Отношения полов, брак, заботы, о детях, о прочных, знаниях,
приобретаемых только многими годами упорной работы, любимое дело, плоды,
которого видишь сам, красота существующей жизни -- какая обо всем этом может
быть речь, если идеалом интеллигентного человека является профессиональный
революционер, года два живущий тревожной, боевой жизнью и затем погибающий
на эшафоте?
Конечно, эта духовная физиономия русской интеллигенции явилась
следствием многовекового господства над нашей жизнью абсолютизма. Без этих
свойств могла ли бы интеллигенция выдерживать за последние полвека ту
героическую борьбу, которая привлекала к себе внимание всего мира? Но 17
октября 1905 г. мы подошли к поворотному пункту. И теперь, вполне ценя
заслуги русской интеллигенции в прошлом, мы должны начать считаться и с ее
теневыми сторонами. В разгар борьбы на них можно было не обращать внимания.
На пороге новой русской истории, знаменующейся открытым выступлением наряду
с правительством общественных сил (каковы бы они ни были и как бы ни было
искажено их легальное представительство), -- нельзя не отдать себе отчета и
в том, какой вред приносит России исторически сложившийся характер ее
интеллигенции.
Я ни на минуту не думаю отрицать, что помимо искания подвига, ведущего
к крестной смерти, русская интеллигенция, революционная, социалистическая и
просто демократическая, занималась и творческой, организационной работой.

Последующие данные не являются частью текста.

/-- A remote access of a thread, without what only some kinds have. -/
def accessOf (s : State) (tid : Nat) (pc ea : Ptr) (far : Far) (kind : Kind) (size len : Nat) (dest : Dest) : Access where
  tid := tid
  cmd := 0
  ctx := s.ctxOf (gidOf tid)
  resets := (s.context (s.ctxOf (gidOf tid))).resets
  pc := pc
  addr := ea
  far := far
  kind := kind
  size := size
  len := len
  next := 0
  dest := dest
  acquire := none
  spl := false
  issuedAt := s.cycle
  turn := s.turn
  op := .add
  signed := false
  compare := 0
  operand := 0
  data := []
  mask := 0
  sent := false
  done := none

/-- The activity a remote access is counted in: its command's or its group's (R368). -/
def accessActivity (s : State) (a : Access) : Nat :=
  if a.cmd = 0 then s.activityOfGroup (gidOf a.tid) else match s.commands.get? a.cmd with | some c => c.activity | none => 0

/-- A remote access begins (R351, R398, R411): its request leaves, and a thread that acquires waits for its reply (R271). -/
def startAccess (s : State) (a : Access) : State :=
  let n := s.nextAccess
  let out := match a.far with
    | .host _ => s.hostUp
    | .panel md _ _ => (s.portTo md (s.domOf (gidOf a.tid))).isSome
  let s := { s with accesses := s.accesses.put n { a with sent := out }, nextAccess := n + 1 }
  let s := match a.far with
    | .host _ =>
      if s.hostUp then
        { s with outbox := s.outbox ++ [if a.kind = .atomic then Message.hostAtomic n else .hostRead n] }
      else s
    | .panel md _ _ => (if out then s.countUse (s.accessActivity a) 2 1 else s).sendRequest md (gidOf a.tid) a.ctx n
  if a.acquire.isSome then s.modThread a.tid (fun t => { t with wait := .acquire n }) else s

/-- One thread's load (R130, R260, R263, R269); `old` is the state before the instruction, in which the access was checked. -/
def loadOne (s : State) (f : Fields) (old : State) (tid : Nat) : State :=
  let gid := gidOf tid
  let ea := globalEa f (old.group gid) (old.thread tid)
  let d := loadDest f
  match old.check (old.agent tid) ea f.sizeBytes f.size .read with
  | .bad _ _ => s
  | .ok dd (.home a) =>
    let sl := dd.sl || s.sealed (s.ctxOf gid) (segOf ea) (offOf ea) f.sizeBytes
    let r := s.loadBytes tid a f.sizeBytes f.vol sl
    r.1.consume tid ea .read f.size d r.2.2 (fun s => s.fill tid d r.2.1)
  | .ok _ (.far fr) =>
    s.startAccess { s.accessOf tid s.issue.pc ea fr .read f.size f.sizeBytes d with
      acquire := if f.acquires then some f.scope else none, spl := f.spl }

end State

/-- The threads that make a register-targeted access: all that act, or one for each group when D is scalar (R143). -/
def accessors (s : State) (f : Fields) (ok : List Nat) : List Nat :=
  if f.cd then (State.groupsIn ok).map (fun g => s.pick (ofGroup ok g)) else ok

/-- LD (R130, R269): the acquire comes first. -/
def xLd (f : Fields) (s : State) : State :=
  s.runState f (fun tid => s.globalFault tid (globalEa f (s.group (gidOf tid)) (s.thread tid)) f.sizeBytes f.size .read)
    (fun ok s1 =>
      let s2 := if f.acquires then s1.acquireAll (State.groupsIn ok) f.scope else s1
      (accessors s f ok).foldl (fun s' t => s'.loadOne f s t) s2)

/-- One thread's store as its group's path would take it: home bytes, or a posted write to another home. -/
inductive StoreTo where
  | here (cells : List Host.Cell)
  | there (p : Posted)
  deriving DecidableEq, Repr

/-- The scope of a store's release. -/
def relScope (f : Fields) : Option Nat := if f.releases then some f.scope else none
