-- ==== Sys2Proof/Machine/Command.lean ====
section
/-! DEFINITION. The engines (18 R305 to R333): dispatch, the copy-class and lit commands, NOTE, TRANSLATE, completion records and the
decrement of successors, cancellation, and LAUNCH with its checks (18 R325). -/

namespace Sys2Proof.Machine

/-- A status and DETAIL (R311). -/
abbrev Verdict := Byte × Byte
def done : Verdict := (1, 0)
def refused (detail : Byte) : Verdict := (4, detail)
def noAccess (code : Byte) : Verdict := (5, code)

namespace State

/-- A command's work is over; COMMAND_COMPLETE reports it, and a team that only waited for it ends (R316). -/
def finishCommand (s : State) (k : Nat) (v : Verdict) : State :=
  (s.modCommand k (fun c => { c with state := .moved v.1 v.2 })).settleEndings

/-- A scratchpad range of a command: the pushing group's team or a member of its gang (R135, R315); any alignment. -/
def spadRange (s : State) (c : Command) (a : Word) (n : Nat) : Option (Nat × Nat) :=
  match c.pusher with
  | none => none
  | some g =>
    match s.checkSpad g a 1 0 .read with
    | .error _ => none
    | .ok (k, o) => if o + n ≤ (s.launch (s.team k).launch).spad ∧ (s.team k).place ≠ .ended then some (k, o) else none

/-- A command's rows as the byte offsets of their starts, and the span of all of them (R315, R316). -/
def rowsOf (c : Command) (pitch : Nat) : List Nat := (List.range (c.word 7).toNat).map (· * (c.word pitch).toNat)
def spanOf (c : Command) (pitch : Nat) : Nat := ((c.word 7).toNat - 1) * (c.word pitch).toNat + (c.word 6).toNat

/-- Bytes of engine work counted, in units of 64 (R368). DEDUCED: log entry 59. -/
def countBytes (s : State) (c : Command) (n : Nat) : State := s.countUse c.activity 3 ((n + 63) / 64)

/-- The body fields of a copy-class command against R315, R409 and R311: a REFUSED detail. DEDUCED: log entry 55. -/
def bodyBad (c : Command) : Bool :=
  let z (l : List Nat) : Bool := l.any (fun k => c.word k != 0)
  let rows := (c.word 7).toNat
  match c.type with
  | 2 => rows == 0 || 65536 < rows || z [10, 11] || (c.ssp && c.word 2 != 0) || (c.dsp && c.word 4 != 0)
      || ((c.ssp || c.dsp) && c.pusher.isNone)
  | 3 => rows == 0 || 65536 < rows || z [3, 8, 10, 11] || (c.dsp && c.word 4 != 0) || (c.dsp && c.pusher.isNone)
  | 4 => rows == 0 || 65536 < rows
  | 5 => z [8, 9, 10, 11] || !((c.word 7) == 4 || (c.word 7) == 6)
  | 8 => z [2, 3, 4, 5, 6, 7, 8, 9, 10, 11]
  | 9 => z [5, 6, 7, 10, 11]
  | _ => false

/-- A row length of zero writes nothing (R315). DEDUCED: log entry 54. -/
def emptyRow (c : Command) : Bool := c.word 6 == 0

/-- Elements of REDADD: their size and whether they are f32 (R315). -/
def redSize (c : Command) : Nat := if c.word 7 = 4 then 4 else 2

/-- The result of one REDADD addition (R315): nearest-even, subnormals kept. DEDUCED: log entry 52. -/
def redAdd (n : Nat) (a b : List Byte) : List Byte × Flags :=
  let k := if n = 4 then Fmt.f32 else Fmt.bf16
  let r := fArith k ⟨.rn, false, false⟩ 0 (k.decode false (leNat a)) (k.decode false (leNat b)) (.fin false 0 0)
  (leBytes n r.1, r.2)

/-- The lit-list fields (R323): X, Y, H, S, the header, the bitmap and the change mask. -/
def gridX (c : Command) : Nat := ((c.word 6).extractLsb' 0 16).toNat
def gridY (c : Command) : Nat := ((c.word 6).extractLsb' 16 16).toNat
def litH (c : Command) : Nat := ((c.word 7).extractLsb' 0 2).toNat
def litS (c : Command) : Nat := (c.word 9).toNat
def litHead (c : Command) : Ptr := c.pair 4
def litBytes (c : Command) : Nat := (gridX c * gridY c + 7) / 8
def halfAt (c : Command) (h : Nat) : Ptr := mkPtr (segOf (litHead c)) (offOf (litHead c) + 64 + h * litS c)

/-- A lit command's field out of range (R323). -/
def litBad (c : Command) : Bool :=
  let x := gridX c
  let y := gridY c
  x == 0 || 4096 < x || y == 0 || 4096 < y || 2 ^ 24 < x * y || 2 < litH c || (c.word 7).extractLsb' 2 30 != 0 || c.word 8 != 0
    || litS c % 64 != 0 || litS c < 4 + 4 * x * y || offOf (litHead c) % 64 != 0
    || (c.type == 6 && (c.word 10 != 0 || c.word 11 != 0))

/-- Is bit `id` of a bitmap set (R323)? -/
def mapBit (bs : List Byte) (id : Nat) : Bool := (bs.getD (id / 8) 0).getLsbD (id % 8)

/-- Does some set bit lie within Chebyshev distance H of a tile (R323)? -/
def near (c : Command) (bs : List Byte) (id : Nat) : Bool :=
  let w := gridX c
  let x := id % w
  let y := id / w
  let h := litH c
  let span (v top : Nat) : List Nat := (List.range (2 * h + 1)).filterMap (fun d =>
    if h ≤ v + d ∧ v + d - h < top then some (v + d - h) else none)
  (span y (gridY c)).any (fun v => (span x w).any (fun u => mapBit bs (v * w + u)))

/-- A 32-bit little-endian word of bytes. -/
def wordAt (bs : List Byte) (k : Nat) : Nat := leNat ((bs.drop (4 * k)).take 4)

/-- The bytes of a half: the count, then the ids (R323). -/
def halfBytes (ids : List Nat) : List Byte := leBytes 4 ids.length ++ ids.flatMap (leBytes 4)

/-- The half a lit command writes, once its locks are armed (R319, R324). -/
def litHalf (s : State) (k : Nat) (c : Command) : Nat :=
  match (s.die c.die).umbra.find? (fun u => u.cmd == k && u.armed && u.write) with
  | some u => if u.off = offOf (halfAt c 0) then 0 else 1
  | none => 0

/-- SEL as it stands in the header of a lit list, 0 where it cannot be read. -/
def selNow (s : State) (c : Command) : Nat :=
  match (s.readRange 0 c.ctx (litHead c) 4).2 with
  | .ok bs => min (leNat bs) 1
  | .error _ => 0

/-- The ranges a command locks (R319), as (pointer, length, write); of a lit command for a value of SEL (R324). -/
def ranges (c : Command) (sel : Nat) : List (Ptr × Nat × Bool) :=
  match c.type with
  | 2 => (if c.ssp then [] else [(c.pair 2, spanOf c 8, false)]) ++ (if c.dsp then [] else [(c.pair 4, spanOf c 9, true)])
  | 3 => if c.dsp then [] else [(c.pair 4, spanOf c 9, true)]
  | 4 => [(c.pair 10, 4 * (c.word 7).toNat, false), (c.pair 4, spanOf c 9, true)]
  | 5 => let n := (c.word 6).toNat * redSize c; [(c.pair 2, n, false), (c.pair 4, n, true)]
  | 6 => [(c.pair 2, litBytes c, false), (halfAt c (1 - sel), litS c, true)]
  | 7 => [(c.pair 2, litBytes c, false), (c.pair 10, litBytes c, false), (halfAt c (1 - sel), litS c, true)]
  | _ => []
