/-- The results of LOGIC on t-bit patterns (R93). -/
def logicVal (f : Fields) (g : Group) (t : Thread) : DWord :=
  let w := typeBits f.ty
  let a := (f.opA f.is64 g t).toNat
  let b := (f.opB (f.is64 && decide (f.mn < 4)) g t).toNat
  let m := 2 ^ w
  let r : Nat := match f.mn with
    | 0 => a &&& b
    | 1 => a ||| b
    | 2 => a ^^^ b
    | 3 => a &&& (m - 1 - b)
    | 4 => if w ≤ b then 0 else a * 2 ^ b % m
    | 5 => if w ≤ b then 0 else a / 2 ^ b
    | 6 => let k := if w ≤ b then w else b
        if a < m / 2 then a / 2 ^ k else m - 1 - (m - 1 - a) / 2 ^ k
    | _ => let k := b % w; (a * 2 ^ k % m) + a / 2 ^ (w - k)
  BitVec.ofNat 64 r

/-- The number of one bits among the low `n` bits. -/
def popcount (x : DWord) : Nat → Nat
  | 0 => 0
  | n + 1 => popcount x n + (x.getLsbD n).toNat

/-- The number of leading zero bits among the low `n` bits. -/
def leadZeros (x : DWord) : Nat → Nat
  | 0 => 0
  | n + 1 => if x.getLsbD n then 0 else leadZeros x n + 1

/-- The low n bits of x in reverse order: bit i moves to n−1−i (R95). -/
def brev (x : DWord) (n : Nat) : Nat := (List.range n).foldl (fun r i => 2 * r + (x.getLsbD i).toNat) 0

/-- BFX and BFI's position and length: B[7:0] and B[15:8], the length cut at the top of the type; none when the field is empty
(R95). -/
def bitField (t : Nat) (b : DWord) : Option (Nat × Nat) :=
  let pos := b.toNat % 256
  let len := b.toNat / 256 % 256
  if len = 0 ∨ t ≤ pos then none else some (pos, min len (t - pos))

/-- BITS (R95), but for LEA. -/
def bitsVal (f : Fields) (g : Group) (t : Thread) : DWord :=
  let w := typeBits f.ty
  let a := f.opA f.is64 g t
  match f.mn with
  | 0 => BitVec.ofNat 64 (leadZeros a w)
  | 1 => BitVec.ofNat 64 (popcount a w)
  | 2 => BitVec.ofNat 64 (brev a w)
  | 3 =>
    match bitField w (f.opB false g t) with
    | none => 0
    | some (pos, len) =>
      let x := BitVec.ofNat 64 (a.toNat / 2 ^ pos % 2 ^ len)
      writeInt w f.z (if f.z then (x.toNat : Int) else readInt len false x)
  | 4 =>
    let c := (f.opC f.is64 g t).toNat
    match bitField w (f.opB false g t) with
    | none => BitVec.ofNat 64 c
    | some (pos, len) =>
      BitVec.ofNat 64 (c / 2 ^ (pos + len) * 2 ^ (pos + len) + a.toNat % 2 ^ len * 2 ^ pos + c % 2 ^ pos)
  | 5 =>
    let x : Int := (readInt w false a).natAbs
    writeInt w false (if f.sat then satInt w false x else x)
  | _ =>
    let x := readInt w f.z a * readInt w f.z (f.opB f.is64 g t) + readInt w f.z (f.opC f.is64 g t)
    writeInt w f.z (if f.sat then satInt w f.z x else x)

/-- Are CLZ and POPC's results one register whatever the type (R94)? -/
def bitsWide (f : Fields) : Bool := f.is64 && !(f.mn == 0 || f.mn == 1)

/-- LEA: B added to the offset, the carry out of bit 43 discarded (R17, R95). -/
def leaVal (f : Fields) (g : Group) (t : Thread) : DWord :=
  let a := f.opA true g t
  mkPtr (segOf a) (a.toNat + (f.opB true g t).toNat)

/-- ICMP's outcome under a condition (R96). -/
def icmpVal (f : Fields) (g : Group) (t : Thread) : Bool :=
  let w := typeBits f.ty
  let a := f.opA f.is64 g t
  let b := f.opB f.is64 g t
  let x := readInt w f.z a
  let y := readInt w f.z b
  let both := (a.toNat % 2 ^ w) &&& (b.toNat % 2 ^ w)
  match f.mn with
  | 0 => decide (x = y)
  | 1 => decide (x ≠ y)
  | 2 => decide (x < y)
  | 3 => decide (x ≤ y)
  | 4 => decide (y < x)
  | 5 => decide (y ≤ x)
  | 6 => decide (both ≠ 0)
  | _ => decide (both = 0)

/-- PAND, POR, PXOR, PNOT and PMOV (R97). -/
def predVal (f : Fields) (_ : Group) (t : Thread) : Bool :=
  match f.mn with
  | 0 => t.pred f.a && t.pred f.b
  | 1 => t.pred f.a || t.pred f.b
  | 2 => t.pred f.a != t.pred f.b
  | 3 => !t.pred f.a
  | _ => t.pred f.a

/-- PPACK: p0 to p15 under the mask (R97). -/
def ppackVal (f : Fields) (g : Group) (t : Thread) : DWord :=
  let m := (f.opB false g t).toNat % 65536
  BitVec.ofNat 64 ((t.preds.toNat + 2 ^ 15) &&& m)

/-- PUNPK: p0 to p14 where the mask is 1 (R97). -/
def punpkOn (f : Fields) (g : Group) (t : Thread) : Thread :=
  let a : BitVec 15 := (f.opA false g t).extractLsb' 0 15
  let m : BitVec 15 := (f.opB false g t).extractLsb' 0 15
  { t with preds := (a &&& m) ||| (t.preds &&& ~~~m) }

Были интеллигенты, которые разными способами работали для организации
рабочего класса; Другие -- соединяли крестьян для борьбы за их интересы, как
потребителей, арендаторов земли, продавцов рабочей силы; третьи -- работали
над просвещением народа, земские деятели трудились над начатками местного
самоуправления. Все это, несомненно, органическая, творческая работа,
составляющая историческое дело. Но известно также, что результаты этой
работы, требовавшей громадных сил и полного самоотвержения, были
сравнительно очень малы: общее развитие страны двигалось вперед медленно.
Одними внешними причинами нельзя объяснить этого факта. Если от результатов
мы обратимся к психологии деятелей, то увидим, что они работали без полной
веры в свое дело, без цельной любви, с надрывом, с. гнетущей мыслью, что
есть дело более важное, более серьезное, но, к несчастью, они, по своей ли
дряблости, по другим ли причинам, его творить не могут. Известно, как
встречена была работа первых социал-демократов, так называемых
"экономистов", верны инстинктом понявших, что самое важное -- это
сорганизовать рабочую массу и подготовить вождей ее из среды самих рабочих.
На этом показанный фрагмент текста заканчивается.